The month before my actual lying in approached, Sunny leased Spencer House, a gray-stone, many-windowed home in St. James’s, London. He took me on carriage rides and, at the doctor’s request, escorted me on walks, mostly on the grounds or in nearby Green Park, which the three-storied house overlooked.
A week before Mother was to arrive, the most ornate, gilded, and crafted cradle I had ever seen arrived from her. It had been made in Italy, sculpted with twisted sea creatures on its base. A canopy of Belgian lace was draped over it. It belonged in some Baroque palazzio in Venice, but here it was in the room next to mine, close to our new nanny’s bed, waiting, just waiting as were we all.
Since 1897 was the celebration year for Queen Victoria’s Diamond Jubilee of sixty years on the throne, there were many London celebrations. Despite my girth, Sunny relented to let me attend the Devonshire House ball at the end of the season. I did not dance but sat with the dowagers off to the side and enjoyed the music and food. After dark, with a guard and two tall Marlborough footmen following us, we walked home through Green Park to lighted Spencer House nearby.

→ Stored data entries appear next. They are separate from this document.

-- ==== Sys2Proof/Tests/Slice0.lean ====
section
/-! SUPPORT. The author's own tests: well-formedness, states that meet the statements' hypotheses, and single steps. -/

set_option Elab.async false

namespace Sys2Proof.Tests
open Sys2Proof Sys2Proof.Machine

/-! ## Helpers -/

/-- A released device whose core 0 runs, at L7 with the root capabilities. -/
def up : State := { State.reset with pwr.released := true, cores := vUpd State.reset.cores 0 fun c => { c with running := true } }

/-- The same with words on the operand stack of core 0, the top first. -/
def stk (l : List Word) : State := withBank 0 l up

/-- An instruction of core 0 without prefixes. -/
def at0 (imm : Nat) : Fetch := { core := 0, pre := [], imm := BitVec.ofNat 32 imm, lim := none }

/-- A core changed. -/
def core0 (f : Core → Core) (s : State) : State := updCore s 0 f

/-- What a command leaves, or the state before it where it stops. -/
def after (c : Instr) (s : State) : State := match exec c s with | .next t => t | _ => s

/-! ## Hypotheses of the statements: one state and operands that meet them -/

theorem wit_StackPermutations :
    (∀ p, p ∈ [0x01, 0x02, 0x03, 0x04, 0x05, 0x06, 0x08, 0x09, 0x0A, 0x0B] → Ready (encN p) (at0 0) (stk [tw 0 1, tw 1 2, tw 0xF 3, tw 3 4]))
    ∧ bankOf (stk [tw 0 1, tw 1 2, tw 0xF 3, tw 3 4]) 0 = [tw 0 1, tw 1 2, tw 0xF 3, tw 3 4]
    ∧ Ready (encB 0x07 fun v => decide (13 < v)) (at0 13) (stk (List.replicate 14 (tw 0 1)))
    ∧ Ready (encB 0x07 fun v => decide (13 < v)) (at0 0) (stk [tw 0 1]) := by and_intros <;> decide +kernel

theorem wit_LiteralsTagsAndReferences :
    Ready (encB 0x10 noBad) (at0 0xFF) (stk []) ∧ Ready (encW 0x11) (at0 0xFFFF) (stk []) ∧ Ready (encW 0x12) (at0 0) (stk [])
    ∧ Ready (encW 0x13) (at0 0) (stk []) ∧ Ready (encL 0x14) (at0 0xFFFFFFFF) (stk []) ∧ Ready (encL 0x15) (at0 0) (stk [])
    ∧ Ready (encB 0x0C fun v => !settable v) (at0 1) (stk [tw 0 7]) ∧ (tw 0 7).tag ≠ 0xF
    ∧ Ready (encN 0x16) (at0 0) (stk [tw 0 1, tw 1 2]) ∧ fixRaw (tw 0 1).tag = true ∧ fixRaw (tw 1 2).tag = true
    ∧ Ready (encN 0x17) (at0 0) (stk [tw 0 0xFFFF, tw 5 0, tw 4 1]) ∧ Ready (encN 0x18) (at0 0) (stk [tw 9 1, tw 9 2]) := by and_intros <;> decide +kernel

theorem wit_GenericArithmetic :
    (∀ p, p ∈ [0x30, 0x31, 0x32, 0x33, 0x34, 0x35] → Ready (encN p) (at0 0) (stk [tw 0 2, tw 0 7]))
    ∧ (∀ p, p ∈ [0x30, 0x31, 0x32, 0x34, 0x35] → Ready (encN p) (at0 0) (stk [tw 4 0, tw 0 0]))
    ∧ Ready (encN 0x33) (at0 0) (stk [tw 4 0]) ∧ (tw 4 0).tag ≠ 0xF ∧ (tw 0 0).tag ≠ 0xF ∧ (tw 4 0).tag ≠ 0
    ∧ (0x7FFF : BitVec 16).toInt = (0x7FFE : BitVec 16).toInt + (1 : BitVec 16).toInt
    ∧ (0x8000 : BitVec 16).toInt = (0x8001 : BitVec 16).toInt - (1 : BitVec 16).toInt
    ∧ (0x8000 : BitVec 16).toInt = (0x4000 : BitVec 16).toInt * (0xFFFE : BitVec 16).toInt
    ∧ (0x8001 : BitVec 16).toInt = - (0x7FFF : BitVec 16).toInt
    ∧ (2 : BitVec 16) ≠ 0 ∧ (0xFFFD : BitVec 16).toInt = (0xFFF9 : BitVec 16).toInt.tdiv (2 : BitVec 16).toInt
    ∧ (0xFFFF : BitVec 16).toInt = (0xFFF9 : BitVec 16).toInt.tmod (2 : BitVec 16).toInt := by and_intros <;> decide +kernel

/-- No 16-bit word is one above the largest or below the smallest. -/
theorem wit_GenericArithmetic_overflow :
    (∀ w : BitVec 16, w.toInt ≠ (0x7FFF : BitVec 16).toInt + (1 : BitVec 16).toInt)
    ∧ (∀ w : BitVec 16, w.toInt ≠ (0x8000 : BitVec 16).toInt - (1 : BitVec 16).toInt)
    ∧ (∀ w : BitVec 16, w.toInt ≠ (0x8000 : BitVec 16).toInt * (0xFFFF : BitVec 16).toInt) := by
  refine ⟨fun w => ?_, fun w => ?_, fun w => ?_⟩
  · have h : (0x7FFF : BitVec 16).toInt + (1 : BitVec 16).toInt = 32768 := by and_intros <;> decide +kernel
    rw [h]; have := @BitVec.toInt_lt 16 w; omega
  · have h : (0x8000 : BitVec 16).toInt - (1 : BitVec 16).toInt = -32769 := by and_intros <;> decide +kernel
    rw [h]; have := @BitVec.le_toInt 16 w; omega
  · have h : (0x8000 : BitVec 16).toInt * (0xFFFF : BitVec 16).toInt = 32768 := by and_intros <;> decide +kernel
    rw [h]; have := @BitVec.toInt_lt 16 w; omega

theorem wit_WordAndLongArithmetic :
    rawTag (tw 1 0x8000).tag = true ∧ rawTag (tw 0 0xFFFF).tag = true ∧ rawTag (tw 0xC 0).tag = true ∧ (tw 0 0xFFFF).data ≠ 0 ∧ (tw 1 0).data = 0
    ∧ (∀ p, p ∈ [0x38, 0x39, 0x3A, 0x3B, 0x3C, 0x3D, 0x3E, 0x3F, 0x41, 0x42, 0x43, 0x44] → Ready (encN p) (at0 0) (stk [tw 0 0xFFFF, tw 1 0x8000]))
    ∧ Ready (encN 0x40) (at0 0) (stk [tw 1 3, tw 1 2, tw 1 1])
    ∧ (∀ p, p ∈ [0x4A, 0x4B] → Ready (encN p) (at0 0) (stk [tw 0xC 1, tw 0xC 0, tw 0xC 0xFFFF, tw 0xC 0xFFFF])) := by and_intros <;> decide +kernel

theorem wit_ShiftsRotatesAndCrcs :
    (∀ k, k ∈ [0, 1, 15, 16, 17, 0xFFFF] → ∀ p, p ∈ [0x45, 0x46, 0x47, 0x48, 0x49] →
      Ready (encN p) (at0 0) (stk [tw 0 (BitVec.ofNat 16 k), tw 1 0x8001]))
    ∧ rawTag (tw 1 0x8001).tag = true ∧ fixRaw (tw 0 0).tag = true ∧ (tw 2 0x41).tag ≠ 0xF
    ∧ (∀ i, i ∈ [0, 1] → (at0 i).imm.setWidth 8 = (if (at0 i).imm.getLsbD 0 then (1 : BitVec 8) else 0)
      ∧ Ready (encB 0x75 crcBad) (at0 i) (stk [tw 2 0x41, tw 0 0, tw 0 0]) ∧ Ready (encB 0x76 crcBad) (at0 i) (stk [tw 2 0x41, tw 0 0, tw 0 0]))
    ∧ Ready (encN 0x77) (at0 0) (stk [tw 1 7]) ∧ Ready (encN 0x78) (at0 0) (stk [tw 1 7]) := by and_intros <;> decide +kernel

Our men held lanterns, the light of which snagged an occasional family group or old man as we passed. I gasped when I saw a young woman sitting right on the grass with her torn shawl wrapped partly around a baby who was wailing. It seemed as if these poor ragamuffins had emerged full blown from the grass.
“Perhaps I should have brought more men,” Sunny muttered.
“Are they ill?” I asked him. “Not homeless, I hope. Even the poorest in Oxfordshire have a place to lay their heads. Can we give them coins?”
“I am pleased to hear you
say that those near Blenheim are tended to. Sometimes,” he said, pressing my arm closer to his ribs, “I worry that you think you must do more for our local poor when that is just the way of things—here too.”
“I do want to do more. If we have to send cold, castoff food to them, if there are orphans or beaten or lonely women anywhere near the estate, if—”
“Consuelo, not now!”
“Why not now? Here we are in the heart of the city, the one you call the grandest on earth, head and heart of the British Empire, in this Jubilee year, and there are some of the queen’s people—in mid-September when the wind will soon turn cold—who—”
“Sush! Do not turn back! See, you stumbled. Are you all right?”
“I just caught my toe. And we all stumble when you and I have just come from a feast and warm, lighted rooms and laughing people, and this is but a stone’s throw away!” I swept my other hand in an arc to encompass the people huddled on the damp grass. How I wanted to go back to that woman with the baby.
He said naught else when I am sure he would have lectured me further had I not been heavy with child. It felt strange to have that power over him, to merely frown and have him inquire if I felt well, to hint I had not slept well and have him fuss.
Whether or not I soon bore an heir for the family and Blenheim or “just a girl,” I vowed to love this child. And to someday, someway, speak out for the poor.
MY MOTHER HAD a knack for pretending nothing had ever gone amiss between us, but I guess I was glad for that.
“I am pleased you like the cradle,” she said the day she arrived. I had told her twice that the gift was most kind and generous of her. “A little piece of Renaissance Italy,” she added.
“A big piece of it, I would say. A work of art.”
“I knew you would approve now that you are here with all this, including a doting husband and heir on the way.”